Input material:
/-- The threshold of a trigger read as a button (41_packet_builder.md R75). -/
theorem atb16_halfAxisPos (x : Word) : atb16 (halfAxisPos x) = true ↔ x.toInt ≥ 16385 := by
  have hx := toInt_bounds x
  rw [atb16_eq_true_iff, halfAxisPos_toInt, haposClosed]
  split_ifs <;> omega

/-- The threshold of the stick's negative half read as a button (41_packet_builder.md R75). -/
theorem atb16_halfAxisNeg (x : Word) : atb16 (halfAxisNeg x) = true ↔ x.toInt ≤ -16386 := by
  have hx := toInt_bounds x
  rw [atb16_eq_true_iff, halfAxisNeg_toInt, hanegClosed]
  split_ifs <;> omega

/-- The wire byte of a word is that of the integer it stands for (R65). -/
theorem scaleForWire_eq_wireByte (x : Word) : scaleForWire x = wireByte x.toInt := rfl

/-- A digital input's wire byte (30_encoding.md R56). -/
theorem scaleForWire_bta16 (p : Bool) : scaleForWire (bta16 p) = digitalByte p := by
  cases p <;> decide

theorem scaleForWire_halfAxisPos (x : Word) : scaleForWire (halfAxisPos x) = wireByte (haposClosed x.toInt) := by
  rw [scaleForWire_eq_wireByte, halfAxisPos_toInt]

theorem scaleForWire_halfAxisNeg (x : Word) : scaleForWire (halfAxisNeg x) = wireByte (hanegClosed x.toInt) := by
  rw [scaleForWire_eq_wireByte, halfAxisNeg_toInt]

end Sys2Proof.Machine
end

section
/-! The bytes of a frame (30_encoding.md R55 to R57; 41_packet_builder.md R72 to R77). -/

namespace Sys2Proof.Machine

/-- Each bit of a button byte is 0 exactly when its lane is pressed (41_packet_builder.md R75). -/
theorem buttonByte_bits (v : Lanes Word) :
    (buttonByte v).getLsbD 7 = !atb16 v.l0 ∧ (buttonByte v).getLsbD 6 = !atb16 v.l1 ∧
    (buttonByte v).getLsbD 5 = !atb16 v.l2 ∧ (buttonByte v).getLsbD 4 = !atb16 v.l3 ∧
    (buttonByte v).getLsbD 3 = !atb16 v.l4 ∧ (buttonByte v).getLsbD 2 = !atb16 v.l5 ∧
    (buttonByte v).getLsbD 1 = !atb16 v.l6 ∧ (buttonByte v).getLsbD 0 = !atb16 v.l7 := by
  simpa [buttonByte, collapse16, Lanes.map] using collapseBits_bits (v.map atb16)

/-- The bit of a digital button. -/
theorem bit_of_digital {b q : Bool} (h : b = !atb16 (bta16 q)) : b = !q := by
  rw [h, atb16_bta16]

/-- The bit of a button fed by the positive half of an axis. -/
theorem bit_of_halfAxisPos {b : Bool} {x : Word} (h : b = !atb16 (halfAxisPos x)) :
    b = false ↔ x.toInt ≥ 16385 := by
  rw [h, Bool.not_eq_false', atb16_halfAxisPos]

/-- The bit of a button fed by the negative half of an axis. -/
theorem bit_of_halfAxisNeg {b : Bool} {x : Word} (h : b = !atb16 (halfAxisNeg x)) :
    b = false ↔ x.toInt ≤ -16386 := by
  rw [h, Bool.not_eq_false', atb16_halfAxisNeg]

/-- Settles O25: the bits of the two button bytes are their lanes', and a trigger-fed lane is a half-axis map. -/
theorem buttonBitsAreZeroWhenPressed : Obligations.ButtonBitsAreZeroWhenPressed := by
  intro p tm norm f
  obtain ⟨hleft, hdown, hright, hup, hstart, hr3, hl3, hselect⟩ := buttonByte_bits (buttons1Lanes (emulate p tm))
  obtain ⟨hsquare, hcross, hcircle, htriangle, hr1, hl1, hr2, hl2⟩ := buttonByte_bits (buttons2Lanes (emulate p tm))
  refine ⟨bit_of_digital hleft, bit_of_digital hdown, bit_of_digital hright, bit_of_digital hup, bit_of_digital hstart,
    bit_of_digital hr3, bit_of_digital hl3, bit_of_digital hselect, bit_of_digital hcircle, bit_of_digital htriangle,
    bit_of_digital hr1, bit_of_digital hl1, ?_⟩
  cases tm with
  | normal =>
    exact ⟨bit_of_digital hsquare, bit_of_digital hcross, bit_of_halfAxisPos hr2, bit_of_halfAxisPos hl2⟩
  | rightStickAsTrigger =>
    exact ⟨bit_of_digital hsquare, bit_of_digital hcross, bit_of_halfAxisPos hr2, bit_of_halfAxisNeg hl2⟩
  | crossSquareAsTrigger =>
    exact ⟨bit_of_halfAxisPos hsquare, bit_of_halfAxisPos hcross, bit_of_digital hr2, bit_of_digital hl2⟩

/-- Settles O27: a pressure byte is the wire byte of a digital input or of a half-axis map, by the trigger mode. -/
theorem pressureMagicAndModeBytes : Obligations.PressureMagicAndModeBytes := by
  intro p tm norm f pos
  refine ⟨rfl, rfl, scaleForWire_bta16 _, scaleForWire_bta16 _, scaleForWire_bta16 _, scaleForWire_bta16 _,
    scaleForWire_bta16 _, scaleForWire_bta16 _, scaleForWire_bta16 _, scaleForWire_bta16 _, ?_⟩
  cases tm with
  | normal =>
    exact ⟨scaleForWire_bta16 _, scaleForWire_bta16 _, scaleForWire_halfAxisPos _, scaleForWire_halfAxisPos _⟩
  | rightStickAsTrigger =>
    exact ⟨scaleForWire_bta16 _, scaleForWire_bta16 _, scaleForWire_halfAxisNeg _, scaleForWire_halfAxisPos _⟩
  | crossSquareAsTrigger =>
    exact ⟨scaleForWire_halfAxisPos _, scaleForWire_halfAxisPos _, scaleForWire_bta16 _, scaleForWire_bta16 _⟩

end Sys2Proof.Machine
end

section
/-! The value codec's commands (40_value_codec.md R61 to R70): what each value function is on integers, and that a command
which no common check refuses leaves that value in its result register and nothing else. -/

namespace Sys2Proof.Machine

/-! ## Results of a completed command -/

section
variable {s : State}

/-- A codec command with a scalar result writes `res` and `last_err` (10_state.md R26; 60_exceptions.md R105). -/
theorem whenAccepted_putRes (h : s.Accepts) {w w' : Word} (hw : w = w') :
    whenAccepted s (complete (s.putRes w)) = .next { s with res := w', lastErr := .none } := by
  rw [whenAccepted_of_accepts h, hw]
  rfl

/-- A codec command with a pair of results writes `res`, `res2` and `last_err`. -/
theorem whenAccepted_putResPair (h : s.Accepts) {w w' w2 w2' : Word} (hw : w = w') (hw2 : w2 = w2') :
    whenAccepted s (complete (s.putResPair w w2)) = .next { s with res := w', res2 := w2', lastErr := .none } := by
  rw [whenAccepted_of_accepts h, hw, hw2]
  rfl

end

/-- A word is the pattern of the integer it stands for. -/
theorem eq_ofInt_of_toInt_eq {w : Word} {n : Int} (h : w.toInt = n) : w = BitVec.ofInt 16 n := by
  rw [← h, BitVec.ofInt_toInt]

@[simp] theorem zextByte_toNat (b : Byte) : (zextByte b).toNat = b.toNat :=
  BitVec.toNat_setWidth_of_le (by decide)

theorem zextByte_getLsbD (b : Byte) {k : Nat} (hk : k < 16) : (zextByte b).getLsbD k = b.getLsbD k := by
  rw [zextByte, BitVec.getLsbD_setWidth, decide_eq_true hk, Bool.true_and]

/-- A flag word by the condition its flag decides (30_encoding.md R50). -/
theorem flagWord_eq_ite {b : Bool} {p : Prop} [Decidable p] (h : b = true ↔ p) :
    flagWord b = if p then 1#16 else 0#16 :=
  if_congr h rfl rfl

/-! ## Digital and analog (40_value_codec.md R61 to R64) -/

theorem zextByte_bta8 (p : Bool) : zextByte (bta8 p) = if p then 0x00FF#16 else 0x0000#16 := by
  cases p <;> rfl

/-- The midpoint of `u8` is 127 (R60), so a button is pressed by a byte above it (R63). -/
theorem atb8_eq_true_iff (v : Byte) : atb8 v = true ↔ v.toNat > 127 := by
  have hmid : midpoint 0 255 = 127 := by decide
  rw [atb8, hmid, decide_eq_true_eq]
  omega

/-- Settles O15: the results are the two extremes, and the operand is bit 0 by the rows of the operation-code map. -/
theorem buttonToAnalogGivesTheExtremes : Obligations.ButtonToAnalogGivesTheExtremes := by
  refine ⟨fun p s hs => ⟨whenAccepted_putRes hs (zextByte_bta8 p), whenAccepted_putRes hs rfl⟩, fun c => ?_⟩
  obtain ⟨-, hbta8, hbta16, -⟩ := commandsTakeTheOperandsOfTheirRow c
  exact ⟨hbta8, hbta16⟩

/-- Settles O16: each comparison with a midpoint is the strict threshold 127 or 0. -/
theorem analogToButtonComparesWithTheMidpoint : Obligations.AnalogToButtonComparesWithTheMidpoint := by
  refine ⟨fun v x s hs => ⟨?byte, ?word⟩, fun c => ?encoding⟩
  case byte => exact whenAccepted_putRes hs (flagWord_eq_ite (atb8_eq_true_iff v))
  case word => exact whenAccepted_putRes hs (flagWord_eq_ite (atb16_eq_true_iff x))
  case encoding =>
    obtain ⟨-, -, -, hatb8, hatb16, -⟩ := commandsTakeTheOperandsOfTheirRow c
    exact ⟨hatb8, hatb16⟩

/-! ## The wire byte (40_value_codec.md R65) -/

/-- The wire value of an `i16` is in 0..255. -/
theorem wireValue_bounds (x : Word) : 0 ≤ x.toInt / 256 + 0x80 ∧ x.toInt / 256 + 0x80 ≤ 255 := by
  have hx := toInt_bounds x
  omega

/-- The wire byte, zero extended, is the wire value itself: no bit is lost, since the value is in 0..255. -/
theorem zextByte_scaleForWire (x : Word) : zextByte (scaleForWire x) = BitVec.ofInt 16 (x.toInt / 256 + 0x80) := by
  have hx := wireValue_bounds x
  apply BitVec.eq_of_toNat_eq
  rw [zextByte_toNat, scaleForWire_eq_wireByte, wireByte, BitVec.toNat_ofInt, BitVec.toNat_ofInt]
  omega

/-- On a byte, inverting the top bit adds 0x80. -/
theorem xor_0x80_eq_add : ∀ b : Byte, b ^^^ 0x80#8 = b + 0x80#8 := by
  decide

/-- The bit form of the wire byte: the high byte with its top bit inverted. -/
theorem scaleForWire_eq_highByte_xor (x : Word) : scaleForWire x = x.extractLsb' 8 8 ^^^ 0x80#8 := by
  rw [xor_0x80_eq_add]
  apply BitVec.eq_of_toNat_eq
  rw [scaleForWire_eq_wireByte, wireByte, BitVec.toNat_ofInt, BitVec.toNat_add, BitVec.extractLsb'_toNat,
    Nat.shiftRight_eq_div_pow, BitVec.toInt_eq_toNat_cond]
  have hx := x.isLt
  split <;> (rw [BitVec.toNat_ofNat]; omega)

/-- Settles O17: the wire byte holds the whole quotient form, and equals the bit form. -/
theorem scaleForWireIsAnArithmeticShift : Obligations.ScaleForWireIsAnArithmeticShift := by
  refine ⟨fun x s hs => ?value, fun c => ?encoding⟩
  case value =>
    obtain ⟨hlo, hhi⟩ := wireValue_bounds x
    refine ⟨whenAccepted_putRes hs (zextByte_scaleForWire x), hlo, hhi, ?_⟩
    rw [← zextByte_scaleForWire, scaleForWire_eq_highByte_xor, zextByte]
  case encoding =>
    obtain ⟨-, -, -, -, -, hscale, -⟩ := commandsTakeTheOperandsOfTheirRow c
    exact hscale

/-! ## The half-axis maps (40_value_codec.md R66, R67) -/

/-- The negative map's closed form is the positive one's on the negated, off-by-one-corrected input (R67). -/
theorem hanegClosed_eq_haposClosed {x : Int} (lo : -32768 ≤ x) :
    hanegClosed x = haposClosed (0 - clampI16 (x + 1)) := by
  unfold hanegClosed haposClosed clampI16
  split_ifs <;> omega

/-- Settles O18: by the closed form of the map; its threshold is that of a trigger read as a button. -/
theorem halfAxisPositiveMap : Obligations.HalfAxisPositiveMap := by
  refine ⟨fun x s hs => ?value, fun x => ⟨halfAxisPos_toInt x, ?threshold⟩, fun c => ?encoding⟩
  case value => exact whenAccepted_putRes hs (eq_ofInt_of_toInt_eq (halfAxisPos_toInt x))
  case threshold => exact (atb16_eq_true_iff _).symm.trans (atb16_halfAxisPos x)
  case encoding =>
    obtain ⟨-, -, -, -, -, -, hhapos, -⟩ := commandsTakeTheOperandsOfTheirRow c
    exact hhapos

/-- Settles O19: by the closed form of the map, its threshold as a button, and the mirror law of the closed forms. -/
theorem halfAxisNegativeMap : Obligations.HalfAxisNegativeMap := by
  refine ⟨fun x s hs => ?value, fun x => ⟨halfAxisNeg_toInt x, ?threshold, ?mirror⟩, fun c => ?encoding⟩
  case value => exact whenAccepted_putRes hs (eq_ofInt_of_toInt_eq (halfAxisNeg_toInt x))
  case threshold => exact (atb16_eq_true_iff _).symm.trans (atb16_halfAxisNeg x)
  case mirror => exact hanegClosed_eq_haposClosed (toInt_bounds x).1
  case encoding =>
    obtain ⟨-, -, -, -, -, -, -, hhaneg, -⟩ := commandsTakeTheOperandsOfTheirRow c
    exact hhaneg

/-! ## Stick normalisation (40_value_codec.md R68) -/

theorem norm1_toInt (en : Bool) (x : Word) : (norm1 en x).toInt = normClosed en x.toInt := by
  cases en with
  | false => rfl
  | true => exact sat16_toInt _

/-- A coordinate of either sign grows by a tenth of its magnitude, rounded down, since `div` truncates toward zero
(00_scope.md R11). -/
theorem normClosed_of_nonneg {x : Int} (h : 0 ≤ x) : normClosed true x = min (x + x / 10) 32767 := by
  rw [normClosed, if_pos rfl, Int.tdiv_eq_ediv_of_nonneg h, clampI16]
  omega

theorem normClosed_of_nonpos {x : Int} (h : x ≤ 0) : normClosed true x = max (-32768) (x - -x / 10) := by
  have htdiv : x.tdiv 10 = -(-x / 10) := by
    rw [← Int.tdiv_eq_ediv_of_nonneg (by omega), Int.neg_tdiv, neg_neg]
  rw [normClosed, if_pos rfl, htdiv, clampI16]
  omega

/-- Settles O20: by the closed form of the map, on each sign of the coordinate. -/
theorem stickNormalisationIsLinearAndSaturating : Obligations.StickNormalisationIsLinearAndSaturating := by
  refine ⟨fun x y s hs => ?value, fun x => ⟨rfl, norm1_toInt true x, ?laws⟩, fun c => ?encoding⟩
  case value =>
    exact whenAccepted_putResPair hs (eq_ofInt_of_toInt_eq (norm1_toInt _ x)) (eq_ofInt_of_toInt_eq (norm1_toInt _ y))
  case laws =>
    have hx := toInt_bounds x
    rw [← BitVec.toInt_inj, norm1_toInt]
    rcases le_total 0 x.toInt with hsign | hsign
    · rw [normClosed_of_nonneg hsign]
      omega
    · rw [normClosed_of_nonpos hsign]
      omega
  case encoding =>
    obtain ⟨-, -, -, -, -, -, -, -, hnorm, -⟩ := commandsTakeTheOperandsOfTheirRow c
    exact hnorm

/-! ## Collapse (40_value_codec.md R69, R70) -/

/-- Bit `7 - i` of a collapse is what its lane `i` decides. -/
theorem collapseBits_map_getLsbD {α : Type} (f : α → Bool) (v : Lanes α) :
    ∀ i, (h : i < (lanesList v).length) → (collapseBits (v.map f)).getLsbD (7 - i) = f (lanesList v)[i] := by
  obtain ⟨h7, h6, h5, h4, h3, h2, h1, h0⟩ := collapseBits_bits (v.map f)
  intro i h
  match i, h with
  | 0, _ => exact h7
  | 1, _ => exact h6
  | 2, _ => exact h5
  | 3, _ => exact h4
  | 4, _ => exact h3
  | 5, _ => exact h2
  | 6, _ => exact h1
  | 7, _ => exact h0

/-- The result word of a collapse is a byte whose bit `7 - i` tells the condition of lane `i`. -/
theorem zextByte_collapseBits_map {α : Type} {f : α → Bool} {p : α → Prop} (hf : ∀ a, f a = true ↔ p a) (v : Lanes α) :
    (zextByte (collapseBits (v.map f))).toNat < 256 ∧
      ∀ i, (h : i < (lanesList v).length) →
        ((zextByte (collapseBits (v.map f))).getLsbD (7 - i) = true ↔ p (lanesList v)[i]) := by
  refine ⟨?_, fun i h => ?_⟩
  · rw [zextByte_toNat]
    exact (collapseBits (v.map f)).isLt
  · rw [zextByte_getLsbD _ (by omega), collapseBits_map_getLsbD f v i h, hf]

--

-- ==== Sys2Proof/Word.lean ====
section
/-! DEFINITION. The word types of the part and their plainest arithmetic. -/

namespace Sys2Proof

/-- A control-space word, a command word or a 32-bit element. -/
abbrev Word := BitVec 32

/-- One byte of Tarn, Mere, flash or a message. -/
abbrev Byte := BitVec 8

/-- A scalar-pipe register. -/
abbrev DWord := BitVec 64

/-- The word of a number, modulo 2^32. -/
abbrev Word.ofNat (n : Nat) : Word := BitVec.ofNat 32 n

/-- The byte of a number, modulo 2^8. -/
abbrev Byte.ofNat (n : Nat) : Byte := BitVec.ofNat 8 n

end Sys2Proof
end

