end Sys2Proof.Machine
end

What you will do:
Your task is to copy every line in the entries that holds the string "Prop".

Written reply:
theorem flagWord_eq_ite {b : Bool} {p : Prop} [Decidable p] (h : b = true ↔ p) :
theorem zextByte_collapseBits_map {α : Type} {f : α → Bool} {p : α → Prop} (hf : ∀ a, f a = true ↔ p a) (v : Lanes α) :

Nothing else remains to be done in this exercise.